Страница 6 из 14
– Если я сейчас закурю, меня что, через границу не пропустят?
Что от меня надо этому охмелевшему поэту? Только лишний шум создаёт. А чего я боюсь, в самом деле?
– Любов-покров. Как тебе находка? – предлагает Ганин. И тут же отвергает предложенное – пошловато…
Сейчас надо будет протянуть паспорт в окошко. Дел-то на минуту…
Ганин проходит контроль передо мной, подмигивает, остается подождать меня.
Сейчас передам паспорт. Она внимательно прочитает, осмотрит меня, кивнёт, выйдет куда-то… Вернётся на своё место, натянуто улыбнётся – я ещё успею рассмотреть следы розовой помады на зубах – красилась спросонья… Вот в этот момент меня незаметно под руки подхватят двое в форме, завалят на деревянный пол с содранной и протоптанной многочисленными ботинками краской… Конец похода…

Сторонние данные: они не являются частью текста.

-- ==== Sys2Proof/Tests/Slice0.lean ====
section
/-! SUPPORT. The model's own tests, with expected results from 95_test_vectors.md and the worked examples of the rules,
and a witness for the hypotheses of every statement that has any. -/

namespace Sys2Proof.Tests

open Sys2Proof Sys2Proof.Machine

/-! ### Small states -/

/-- The operands and memories of 95_test_vectors.md S1, before `START`. -/
def loaded : State :=
  { State.reset with
    xsz := 2
    hxsz := 1
    ltlen := 3
    link := [(0, 2), (1, -5), (2, -7)]
    stream := [(0, 0x8000)] }

/-- S1 right after `START`. -/
def running : State := startDecode loaded

/-- A running decode at a node, with its entry and the cursor's word as given, as in the rows of V2 and V3. -/
def busyAt (node : Nat) (entry : Int) (wordi biti hxsz : Nat) (word : StreamWord) (prod : Nat) : State :=
  { running with
    node := BitVec.ofNat _ node
    wordi := BitVec.ofNat _ wordi
    biti := BitVec.ofNat 4 biti
    hxsz := BitVec.ofNat _ hxsz
    prod := BitVec.ofNat _ prod
    xsz := BitVec.ofNat _ (prod + 1)
    ltlen := BitVec.ofNat _ 0xFFFFFFFF
    link := [(node, BitVec.ofInt _ entry)]
    stream := [(wordi, word)] }

/-- The same decode in another state of the engine. -/
def stopped (st : Status) (c : Cause) (s : State) : State := { s with status := st, cause := c }

/-- What a test looks at: `NODE`, `WORDI`, `BITI`, `PROD`, `STATE`, `CAUSE`. -/
def look (o : Host.Outcome State Fault Refusal) : Option (Nat × Nat × Nat × Nat × Status × Cause) :=
  match o with
  | .next t => some (t.node.toNat, t.wordi.toNat, t.biti.toNat, t.prod.toNat, t.status, t.cause)
  | .fault _ => none
  | .refused _ => none

/-- The ports of a step. -/
def seen (o : Host.Outcome State Fault Refusal) : Option (List PortEvent) :=
  match o with
  | .next t => some t.ports
  | .fault _ => none
  | .refused _ => none

/-- The three operand registers after a step. -/
def operands (o : Host.Outcome State Fault Refusal) : Option (Nat × Nat × Nat) :=
  match o with
  | .next t => some (t.xsz.toNat, t.hxsz.toNat, t.ltlen.toNat)
  | .fault _ => none
  | .refused _ => none

/-- One listed output element after a step. -/
def listed (a : Nat) (o : Host.Outcome State Fault Refusal) : Option Nat :=
  match o with
  | .next t => (t.out.find a).map BitVec.toNat
  | .fault _ => none
  | .refused _ => none

/-! ### Well-formedness: an ill-formed term for each check -/

theorem test_wf_leafNeg_zero : (Instr.leafNeg 0).wf Params.default = false := by decide
theorem test_wf_leafNeg_above : (Instr.leafNeg 2147483649).wf Params.default = false := by decide
theorem test_wf_leafNeg_most : (Instr.leafNeg 2147483648).wf Params.default = true := by decide
theorem test_wf_link_zero : (Instr.link 0).wf Params.default = false := by decide
theorem test_wf_link_above : (Instr.link 2147483648).wf Params.default = false := by decide
theorem test_wf_link_most : (Instr.link 2147483647).wf Params.default = true := by decide
theorem test_wf_regWrite_is_start : (Instr.regWrite 0 1).wf Params.default = false := by decide
theorem test_wf_regWrite_data : (Instr.regWrite 2 4294967296).wf Params.default = false := by decide
theorem test_wf_regWrite_most : (Instr.regWrite 15 4294967295).wf Params.default = true := by decide

/-! ### Decoding: words written out from 30_encoding.md -/

/-- The row `LEAF` zero: all bits zero. -/
theorem test_decode_leafZero : decodeTableWord 32 0b00000000000000000000000000000000 = some .leafZero := by decide
/-- V1: 0xFFFFFFFF is the leaf of the symbol 1. -/
theorem test_decode_leafNeg : decodeTableWord 32 0b11111111111111111111111111111111 = some (.leafNeg 1) := by decide
/-- V1: the most negative entry. -/
theorem test_decode_leafNeg_most :
    decodeTableWord 32 0b10000000000000000000000000000000 = some (.leafNeg 2147483648) := by decide
/-- P1, node 2: `LEAF 10` is 0xFFFFFFF6. -/
theorem test_decode_leafNeg_ten : decodeTableWord 32 0b11111111111111111111111111110110 = some (.leafNeg 10) := by decide
/-- V1: the greatest link. -/
theorem test_decode_link : decodeTableWord 32 0b01111111111111111111111111111111 = some (.link 2147483647) := by decide
/-- P1, node 3: `LINK 6` is 0x00000006. -/
theorem test_decode_link_six : decodeTableWord 32 0b00000000000000000000000000000110 = some (.link 6) := by decide
/-- The least width that R4 allows, `LINK_W = 2`: 01 is `LINK 1`, 10 is `LEAF 2`. -/
theorem test_decode_narrow : decodeEntry (0b01 : BitVec 2) = .link 1 ∧ decodeEntry (0b10 : BitVec 2) = .leafNeg 2 := by
  decide
/-- R58: the data bits above bit 0 of a write to `CTRL` are ignored. -/
theorem test_decode_start : decodeAccess Params.default (.write 0 0b11) = .ok .start := rfl
/-- V11: `RegWrite(0, 0xFFFFFFFE)` is no command. -/
theorem test_decode_ctrl_even :
    decodeAccess Params.default (.write 0 0b11111111111111111111111111111110) = .ok (.regWrite 0 4294967294) := rfl
theorem test_decode_regWrite : decodeAccess Params.default (.write 0b0100 0b1) = .ok (.regWrite 4 1) := rfl
theorem test_decode_regRead : decodeAccess Params.default (.read 0b0000) = .ok (.regRead 0) := rfl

Случайно оброненный мною студенческий, например… Фоторобот, составленный той парочкой, точно ведь хорошо рассмотрели… Отпечатки, оставленные на ноже… Бред! Меня нет ни в одной картотеке…
А что если прямо сейчас начнут снимать отпечатки у всех подряд?
Ерунда! Произошло рядовое убийство, коих в Риге полным-полно…
Листает паспорт до страницы с визой. Возвращается на первую страницу – сравнивает лицо на снимке с лицом перед нею. Опять пролистывает, ставит печать – таможенный контроль пройден.
– Ганин-таки пронёс контрабандную любовь, – извещает поэт, – пойдём, покурить надо. Сам-то куришь?
Не отвечаю, иду за ним следом на российский воздух, который запахом тот же латвийский. Наш автобус обыскивают в сторонке. Ганин закуривает, мне протягивает флягу:
– Допивай, у меня тут, – кивает на рюкзак, – ещё бутылка. Литр, больше не провезти.
Делаю большой глоток, но во фляге ещё остается. Выдыхаю, допиваю остатки. Кружится голова, дрожь в руках утихает, но ощущение, что вот-вот окликнут люди в форме, не покидает.
Смотрю на Ганина, тот, придерживая согнутую в локте руку другой рукой, курит. Мечтательный взгляд направлен к звёздам…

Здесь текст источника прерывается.